§ What is expected
From the records below, set down exactly the lines starting with the line that contains "op (.vmul h" and going on through the line that contains "(fd.decode (elem w j (laneB". Nothing else is wanted.

Records contained in a dataset
- - - -

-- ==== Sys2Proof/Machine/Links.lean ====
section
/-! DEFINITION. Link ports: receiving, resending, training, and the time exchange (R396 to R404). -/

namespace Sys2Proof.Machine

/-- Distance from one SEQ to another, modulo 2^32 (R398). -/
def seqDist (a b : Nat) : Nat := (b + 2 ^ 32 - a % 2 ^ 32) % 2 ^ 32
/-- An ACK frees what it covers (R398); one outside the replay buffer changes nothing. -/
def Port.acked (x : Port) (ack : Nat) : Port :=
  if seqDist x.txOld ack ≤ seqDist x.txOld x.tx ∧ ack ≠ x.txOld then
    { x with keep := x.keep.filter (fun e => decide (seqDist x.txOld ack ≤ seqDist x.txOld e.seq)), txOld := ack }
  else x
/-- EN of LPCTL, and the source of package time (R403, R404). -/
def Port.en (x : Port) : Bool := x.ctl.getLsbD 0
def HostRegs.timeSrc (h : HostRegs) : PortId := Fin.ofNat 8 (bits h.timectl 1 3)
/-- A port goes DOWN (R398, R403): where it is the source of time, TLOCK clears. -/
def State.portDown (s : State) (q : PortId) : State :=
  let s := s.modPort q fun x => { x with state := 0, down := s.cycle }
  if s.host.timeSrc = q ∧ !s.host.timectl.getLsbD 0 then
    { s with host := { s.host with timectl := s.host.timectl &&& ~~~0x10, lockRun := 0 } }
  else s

- - - -

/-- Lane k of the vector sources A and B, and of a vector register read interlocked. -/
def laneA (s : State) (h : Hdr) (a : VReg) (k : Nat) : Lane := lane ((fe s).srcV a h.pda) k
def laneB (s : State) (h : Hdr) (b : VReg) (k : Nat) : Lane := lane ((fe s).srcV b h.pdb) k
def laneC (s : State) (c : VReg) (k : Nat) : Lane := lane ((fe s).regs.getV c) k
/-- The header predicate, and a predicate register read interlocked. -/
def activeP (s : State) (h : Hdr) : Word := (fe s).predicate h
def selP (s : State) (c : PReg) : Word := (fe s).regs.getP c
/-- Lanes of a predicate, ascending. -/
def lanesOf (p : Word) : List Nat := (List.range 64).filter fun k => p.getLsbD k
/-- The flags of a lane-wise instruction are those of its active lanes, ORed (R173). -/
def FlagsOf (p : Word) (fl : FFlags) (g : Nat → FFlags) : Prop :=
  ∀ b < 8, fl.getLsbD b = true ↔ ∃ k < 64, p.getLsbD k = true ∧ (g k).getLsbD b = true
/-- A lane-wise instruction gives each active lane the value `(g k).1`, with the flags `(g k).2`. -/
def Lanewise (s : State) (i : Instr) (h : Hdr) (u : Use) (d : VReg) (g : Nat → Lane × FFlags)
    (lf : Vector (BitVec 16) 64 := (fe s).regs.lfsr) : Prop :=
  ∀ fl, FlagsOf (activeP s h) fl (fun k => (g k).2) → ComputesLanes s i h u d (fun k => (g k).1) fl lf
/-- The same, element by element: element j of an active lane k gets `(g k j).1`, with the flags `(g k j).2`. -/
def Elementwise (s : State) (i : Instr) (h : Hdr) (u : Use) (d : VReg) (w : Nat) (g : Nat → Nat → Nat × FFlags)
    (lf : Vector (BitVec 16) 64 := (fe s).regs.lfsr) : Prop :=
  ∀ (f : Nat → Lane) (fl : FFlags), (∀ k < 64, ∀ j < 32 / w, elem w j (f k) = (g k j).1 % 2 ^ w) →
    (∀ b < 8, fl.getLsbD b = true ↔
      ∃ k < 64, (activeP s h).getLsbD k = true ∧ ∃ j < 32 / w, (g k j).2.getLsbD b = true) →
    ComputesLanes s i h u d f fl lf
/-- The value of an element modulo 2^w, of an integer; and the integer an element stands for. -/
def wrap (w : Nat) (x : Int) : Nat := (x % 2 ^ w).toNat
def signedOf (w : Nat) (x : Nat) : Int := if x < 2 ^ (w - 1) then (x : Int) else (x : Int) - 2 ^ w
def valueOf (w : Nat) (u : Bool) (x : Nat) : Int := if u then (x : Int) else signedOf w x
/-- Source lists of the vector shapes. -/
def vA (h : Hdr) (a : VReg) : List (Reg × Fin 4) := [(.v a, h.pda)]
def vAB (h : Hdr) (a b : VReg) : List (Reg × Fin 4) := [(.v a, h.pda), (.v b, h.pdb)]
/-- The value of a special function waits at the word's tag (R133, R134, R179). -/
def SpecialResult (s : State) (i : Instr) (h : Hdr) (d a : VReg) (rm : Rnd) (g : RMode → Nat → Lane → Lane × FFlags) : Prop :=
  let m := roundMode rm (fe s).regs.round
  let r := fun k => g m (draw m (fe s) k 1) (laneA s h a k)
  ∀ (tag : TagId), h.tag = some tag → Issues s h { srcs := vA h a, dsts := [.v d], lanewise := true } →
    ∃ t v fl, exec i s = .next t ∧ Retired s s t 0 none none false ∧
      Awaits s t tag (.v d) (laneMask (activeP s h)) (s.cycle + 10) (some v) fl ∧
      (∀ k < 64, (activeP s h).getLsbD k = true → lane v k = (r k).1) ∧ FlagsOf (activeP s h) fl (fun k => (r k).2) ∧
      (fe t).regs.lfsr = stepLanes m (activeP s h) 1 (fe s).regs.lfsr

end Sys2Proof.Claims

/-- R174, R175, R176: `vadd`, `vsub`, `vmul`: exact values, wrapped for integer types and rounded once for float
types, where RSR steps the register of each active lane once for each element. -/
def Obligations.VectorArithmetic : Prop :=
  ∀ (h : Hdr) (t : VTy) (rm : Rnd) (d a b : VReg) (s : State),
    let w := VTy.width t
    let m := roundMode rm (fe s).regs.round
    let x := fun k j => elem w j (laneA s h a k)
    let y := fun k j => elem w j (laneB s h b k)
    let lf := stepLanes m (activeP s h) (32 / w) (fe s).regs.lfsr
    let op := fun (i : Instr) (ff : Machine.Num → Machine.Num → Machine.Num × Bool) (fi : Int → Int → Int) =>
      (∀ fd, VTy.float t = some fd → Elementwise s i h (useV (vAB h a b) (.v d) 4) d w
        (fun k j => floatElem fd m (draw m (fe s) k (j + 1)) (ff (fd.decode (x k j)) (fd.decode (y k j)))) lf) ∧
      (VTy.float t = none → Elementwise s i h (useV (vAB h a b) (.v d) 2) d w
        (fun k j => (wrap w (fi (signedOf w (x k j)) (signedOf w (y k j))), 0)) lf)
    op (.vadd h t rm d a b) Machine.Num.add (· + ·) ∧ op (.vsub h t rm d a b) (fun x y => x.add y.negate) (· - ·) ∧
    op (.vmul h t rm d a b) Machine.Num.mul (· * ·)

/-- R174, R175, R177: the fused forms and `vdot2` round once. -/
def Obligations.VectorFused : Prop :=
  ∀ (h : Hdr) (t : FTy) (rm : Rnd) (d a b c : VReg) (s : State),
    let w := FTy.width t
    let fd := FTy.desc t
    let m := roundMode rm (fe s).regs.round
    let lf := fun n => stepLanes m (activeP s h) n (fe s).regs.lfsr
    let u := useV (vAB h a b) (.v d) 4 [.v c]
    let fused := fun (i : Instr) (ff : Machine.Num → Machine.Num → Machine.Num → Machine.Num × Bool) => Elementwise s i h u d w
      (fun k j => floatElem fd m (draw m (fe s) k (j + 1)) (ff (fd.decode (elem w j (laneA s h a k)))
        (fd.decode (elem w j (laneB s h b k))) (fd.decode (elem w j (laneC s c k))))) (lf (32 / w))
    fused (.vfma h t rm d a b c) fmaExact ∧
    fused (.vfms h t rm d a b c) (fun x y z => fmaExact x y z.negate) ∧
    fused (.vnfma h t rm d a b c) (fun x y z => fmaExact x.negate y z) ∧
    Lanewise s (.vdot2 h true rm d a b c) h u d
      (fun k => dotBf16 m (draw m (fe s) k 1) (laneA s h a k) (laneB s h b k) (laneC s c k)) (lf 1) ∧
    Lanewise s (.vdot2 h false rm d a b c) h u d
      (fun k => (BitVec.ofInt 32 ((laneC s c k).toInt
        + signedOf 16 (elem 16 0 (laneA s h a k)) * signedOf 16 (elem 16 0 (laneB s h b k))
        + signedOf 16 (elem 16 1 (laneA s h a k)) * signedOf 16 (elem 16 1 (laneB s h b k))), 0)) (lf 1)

- - - -

§ Output below
    op (.vmul h t rm d a b) Machine.Num.mul (· * ·)

/-- R174, R175, R177: the fused forms and `vdot2` round once. -/
def Obligations.VectorFused : Prop :=
  ∀ (h : Hdr) (t : FTy) (rm : Rnd) (d a b c : VReg) (s : State),
    let w := FTy.width t
    let fd := FTy.desc t
    let m := roundMode rm (fe s).regs.round
    let lf := fun n => stepLanes m (activeP s h) n (fe s).regs.lfsr
    let u := useV (vAB h a b) (.v d) 4 [.v c]
    let fused := fun (i : Instr) (ff : Machine.Num → Machine.Num → Machine.Num → Machine.Num × Bool) => Elementwise s i h u d w
      (fun k j => floatElem fd m (draw m (fe s) k (j + 1)) (ff (fd.decode (elem w j (laneA s h a k)))
        (fd.decode (elem w j (laneB s h b k))) (fd.decode (elem w j (laneC s c k))))) (lf (32 / w))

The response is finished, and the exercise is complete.